I don't know. I got the 5K figure from a Wikipedia article (or maybe I read it wrong). Perhaps it is inaccurate. In my younger days I could handbomb a floor load of Campbell Soup in six to eight hours.. that's roughly 40K lbs. I'm not quite sure how handbombing soup cases compares to shovelling coal.. but likely similar effort and fitness required although the fireman is performing his task on a moving conveyance which added a degree of difficulty.. not to mention the heat.
I wish my memory were better...maybe what I read was 8 TONS a shift, which would be much more realistic. And I agree that a strapping young'un should be able to fire about 10-12 tons over four hours, although it would be a very tough first week or two... Hard on the back, bent and shoveling while pivoting, and doing it almost incessantly for his period of duty. Three friends and I unloaded 20 tons of cement off a flatbed when still in our teens, and each of us handled every bag at least once. I remember that as well as rolling and splitting large rounds cut off a towering fir four feet in diameter at the base of the trunk. I was by myself and had rented a gas splitter. I don't think I have ever worked so hard as that day, already 56 years old. And as you say, it might take time to work up to that level of consistent output, but.....sumbuddy had to do it!

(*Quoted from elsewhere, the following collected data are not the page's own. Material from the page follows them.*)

/-- Fetches n bytes of code, 16 at a time: the bytes, or the cause of R330 (1 poison, 2 translation or permission) and
the address that failed. A bulkhead that is down is no translation, so it counts with cause 2 (DEDUCED, log entry 28). root is the
VROOT of the core that fetches, with its partition, and src its bulkhead. -/
def State.fetchCode (s : State) (x va : Nat) (root : Option (Nat × Nat) := none) (src : Option Nat := none) : Nat → Except (Nat × Nat) (List Byte)
  | 0 => .ok []
  | n + 1 =>
    match s.vread x va 16 .code root src with
    | .error e => .error (if e == 3 then 1 else 2, va)
    | .ok bs =>
      match s.fetchCode x (va + 16) root src n with
      | .error e => .error e
      | .ok rest => .ok (bs ++ rest)

/-- Reads and expands the segment at a header address (R33, R34). A malformed one keeps the words that were fetched, for the causes of its
first bundle (R56). Where a header is malformed and its words cannot be fetched either, R33 ranks neither trap: the range of WCNT is tested
before the words are fetched, and a fetch that fails comes before every other test (DESIGN CHOICE, log entry 112). -/
def State.readSegment (s : State) (x head : Nat) (root : Option (Nat × Nat) := none) (src : Option Nat := none) : Seg :=
  let broken (bad va : Nat) : Seg := { head := head, next := 0, hint := 0, words := [], bad := bad, badVa := va }
  if head % 16 != 0 then broken 1 head
  else match s.fetchCode x head root src 1 with
    | .error (c, va) => broken (c + 1) va
    | .ok h =>
      let hdr := bytesToNat h
      let wcnt := bits hdr 112 13
      if wcnt == 0 || wcnt > 4352 then broken 1 head
      else match s.fetchCode x (head + 16) root src ((wcnt + 3) / 4) with
        | .error (c, va) => broken (c + 1) va
        | .ok bs =>
          let ws := (wordsOf bs).take wcnt
          { head := head, next := bits hdr 0 48, hint := bits hdr 64 48, words := ws, bad := b2n (!segWellFormed hdr ws), badVa := 0 }

/-- What fetching a segment for a core of bulkhead b does at the homes of its lines (R302, R309). -/
def State.readingCode (s : State) (x b : Nat) (g : Seg) (root : Option (Nat × Nat)) : State :=
  if g.bad == 2 || g.bad == 3 then s.reading x g.badVa 16 .code b root
  else
    let n := 16 + 4 * g.words.length
    (List.range (n / 256 + 2)).foldl (fun (t : State) i =>
      let a := max g.head (alignDown g.head 256 + 256 * i)
      let m := min (g.head + n - a) (256 - a % 256)
      if a < g.head + n then t.reading x a m .code b root else t) s

/-- The segment that holds a bundle address when it is not the executing one: the one that starts there, otherwise the
nearest preceding well-formed segment with a bundle at that address (DEDUCED: the spec does not say how a resume address
inside a segment finds its segment; log entry 26). -/
def State.findSegment (s : State) (x target : Nat) (root : Option (Nat × Nat) := none) : Nat → Nat → Nat
  | 0, _ => target - 16
  | n + 1, head =>
    if (s.readSegment x head root).holds target then head
    else if head < 16 then target - 16
    else s.findSegment x target root n (head - 16)
def State.segmentOf (s : State) (x target : Nat) (root : Option (Nat × Nat) := none) : Nat := s.findSegment x target root 1104 (alignDown (target - 16) 16)

/-! Legality (R56 to R58). -/

/-- Keys of the registers an operation names as a destination (R57): s 0 to 63, p 64 to 71, v 72 to 103, h 104 to 119,
cb 120 to 151, tb 152 to 167, lc 168 to 171; s0 and p0 are not counted. The predicate of tlwait and gbar is not counted
(R279). An operation on a buffer but cbcfg names it as a producer or consumer (R31), not as a register that it writes (DEDUCED, log
entry 103). -/
def keyS (r : SReg) : List Nat := if r = 0 then [] else [r.toNat]
def keyP (q : PReg) : List Nat := if q = 0 then [] else [64 + q.toNat]
def keyV (v : VReg) : List Nat := [72 + v.toNat]
def destsOf : Instr → List Nat
  | .add _ d _ _ _ | .sub _ d _ _ _ | .mul _ d _ _ _ | .mulhi _ d _ _ _ | .mulhz _ d _ _ _ | .div _ d _ _ _
  | .divz _ d _ _ _ | .rem _ d _ _ _ | .remz _ d _ _ _ | .shl _ d _ _ _ | .shr _ d _ _ _ | .sra _ d _ _ _
  | .rol _ d _ _ _ | .min _ d _ _ _ | .max _ d _ _ _ | .minz _ d _ _ _ | .maxz _ d _ _ _ => keyS d
  | .and _ d _ _ | .or _ d _ _ | .xor _ d _ _ | .andn _ d _ _ | .bext _ d _ _ | .bins _ d _ _ => keyS d
  | .addi _ d _ _ | .andi _ d _ _ | .ori _ d _ _ | .xori _ d _ _ | .shli _ d _ _ | .shri _ d _ _ | .srai _ d _ _
  | .addiW _ d _ _ | .lih _ d _ _ => keyS d
  | .shliW _ d _ _ | .shriW _ d _ _ | .sraiW _ d _ _ | .sext _ d _ _ | .zext _ d _ _ => keyS d
  | .cmpeq _ q q2 _ _ | .cmpne _ q q2 _ _ | .cmplt _ q q2 _ _ | .cmple _ q q2 _ _ | .cmpltz _ q q2 _ _
  | .cmplez _ q q2 _ _ | .cmpeqW _ q q2 _ _ | .cmpneW _ q q2 _ _ | .cmpltW _ q q2 _ _ | .cmpleW _ q q2 _ _
  | .cmpltzW _ q q2 _ _ | .cmplezW _ q q2 _ _ => keyP q ++ keyP q2
  | .pand _ q _ _ _ _ | .por _ q _ _ _ _ | .pxor _ q _ _ _ _ | .pnot _ q _ _ => keyP q
  | .pset _ _ _ => [65, 66, 67, 68, 69, 70, 71]
  | .pget _ d | .clz _ d _ _ | .ctz _ d _ _ | .popc _ d _ _ | .mov _ d _ | .li _ d _ => keyS d
  | .sysr _ r _ | .sysx _ r _ => keyS r
  | .bl _ _ => [63]
  | .call _ d _ | .iwait _ d _ => keyS d
  | .loop _ l _ _ | .loopi _ l _ _ => [168 + l.toNat]
  | .ldb _ d _ _ _ | .ldh _ d _ _ _ | .ldw _ d _ _ _ | .ldd _ d _ _ _ | .ldbz _ d _ _ _ | .ldhz _ d _ _ _
  | .ldwz _ d _ _ _ | .ldfe _ d _ _ _ | .ldff _ d _ _ _ => keyS d
  | .vld _ d _ _ _ | .vldb _ d _ _ _ | .wld4 _ d _ _ _ | .wld8 _ d _ _ _ | .cbget _ d _ => keyV d
  | .cbcfg _ d _ _ => [120 + d.toNat]
  | .ldacq _ d _ _ _ _ => keyS d
  | .amoaddW _ d _ _ _ _ _ | .amoaddD _ d _ _ _ _ _ | .amoandW _ d _ _ _ _ _ | .amoandD _ d _ _ _ _ _
  | .amoorW _ d _ _ _ _ _ | .amoorD _ d _ _ _ _ _ | .amoxorW _ d _ _ _ _ _ | .amoxorD _ d _ _ _ _ _
  | .amominW _ d _ _ _ _ _ | .amominD _ d _ _ _ _ _ | .amomaxW _ d _ _ _ _ _ | .amomaxD _ d _ _ _ _ _
  | .amominzW _ d _ _ _ _ _ | .amominzD _ d _ _ _ _ _ | .amomaxzW _ d _ _ _ _ _ | .amomaxzD _ d _ _ _ _ _
  | .amoswpW _ d _ _ _ _ _ | .amoswpD _ d _ _ _ _ _ | .amofaddW _ d _ _ _ _ _ => keyS d
  | .amocasW _ d _ _ _ _ _ | .amocasD _ d _ _ _ _ _ => keyS (d ++ 0#1) ++ keyS (d ++ 1#1)
  | .xlat _ d _ _ | .hinv _ d => [104 + d.toNat]
  | .hget _ d _ _ | .hchk _ d _ | .scld _ d _ _ _ | .scaddW _ d _ _ _ | .scaddD _ d _ _ _ => keyS d
  | .vadd _ d _ _ _ _ | .vsub _ d _ _ _ _ | .vmul _ d _ _ _ _ | .vfma _ d _ _ _ _ | .vfms _ d _ _ _ _
  | .vabs _ d _ _ _ _ | .vneg _ d _ _ _ _ | .vmin _ d _ _ _ _ | .vmax _ d _ _ _ _ | .vcmpeq _ d _ _ _ _
  | .vcmplt _ d _ _ _ _ | .vcmple _ d _ _ _ _ | .vsel _ d _ _ _ _ | .viota _ d _ _ _ _ | .vcvt _ d _ _ _ _
  | .vpack _ d _ _ _ _ | .vunpk _ d _ _ _ _ | .vquant _ d _ _ _ _ | .vdequant _ d _ _ _ _ | .vtab _ d _ _ _ _
  | .vredsum _ d _ _ _ _ | .vredmax _ d _ _ _ _ | .vredmin _ d _ _ _ _ | .vredarg _ d _ _ _ _ | .vscan _ d _ _ _ _
  | .vbcast _ d _ _ _ _ | .vins _ d _ _ _ _ | .vext _ d _ _ _ _ | .vperm _ d _ _ _ _ | .vslide _ d _ _ _ _
  | .vrev _ d _ _ _ _ => keyV d
  | .vand _ d _ _ | .vor _ d _ _ | .vxor _ d _ _ | .vshl _ d _ _ _ | .vshr _ d _ _ _ | .vsra _ d _ _ _
  | .vmov _ d _ | .vzero _ d => keyV d
  | .tbind _ t _ _ _ => [152 + t.toNat]
  | .tstat _ _ d => keyS d
  | .tlget _ _ d _ => keyS d
  | .gwait _ d q _ => keyS d ++ keyP q
  | _ => []

/-- What a syllable counts as a writer of: an amocas with an odd D, which is illegal, names s(D) and s(D + 1) all the same (R57, R242). The
management core has no sail-wheel operations: their opcodes are unassigned there and name no destination (R224). -/
def writersOf (mgmt : Bool) (w : Nat) (i : Instr) : List Nat :=
  match i with
  | .scld _ _ _ _ _ | .scaddW _ _ _ _ _ | .scaddD _ _ _ _ _ => if mgmt then [] else destsOf i
  | .amocasW _ _ _ _ _ _ _ | .amocasD _ _ _ _ _ _ _ => keyS (BitVec.ofNat 6 (bits w 13 6)) ++ keyS (BitVec.ofNat 6 (bits w 13 6 + 1))
  | _ => destsOf i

The high end of what was possible:
C. D. Young, PRR test engineer, said when they were testing the E6 in 1911 they used a fireman who had already shown his ability -- for three hours (3 hours continuously?) he had averaged 8400 lb/hr on an engine doing better than 60 mph.
I had a cab ride on Nevada Northern #81, a 2-8-0 back in April. For that relatively small train and relatively small distance, it seemed that the fireman shoveled a LOT of coal. He was a well built, young man, and perfectly capable, but the total trip was maybe an hour and a half, and the speed limit there is 15 mph.
I would imagine that a full 8 hour shift, not to metntion what passed for regular working hours in say, 1915, would be a workout that modern folks wouldn't be able to sustain.
David
timzC. D. Young, PRR test engineer, said when they were testing the E6 in 1911 they used a fireman who had already shown his ability -- for three hours (3 hours continuously?) he had averaged 8400 lb/hr on an engine doing better than 60 mph.
There are a couple of mentions in the Q2 test program that 'at the limit' it could be hard on the fireman to access and break open the bags fast enough to dump them into the stoker worm!
Actually, 8400 lb/hr in 1911 is hard to believe, on an E2 or whatever it was. Probably it was producing 1000 dbhp or less -- could it possibly have been that inefficient? (I seem not to have noted where I saw Young's statement.)
Somebody find the original book that has the test-plant results and discussion from the St. Louis exposition operation [that's the book with the detail discussion of the original tandem-compound Santa Fe 2-10-2]. Look at the runs that determine the functional grate limit. That would be the economic highest firing rate considered, easily 50lb/hr/sq.ft. even with relatively crappy draft.
At one time the book was available for PDF download via Google Books, with scans for the fold-outs.
I believe there are more recent tables and graphs in Chapelon's La Locomotive a Vapeur -- check the '52 Carpenter translation first. I know there are some in the untranslated volume 2.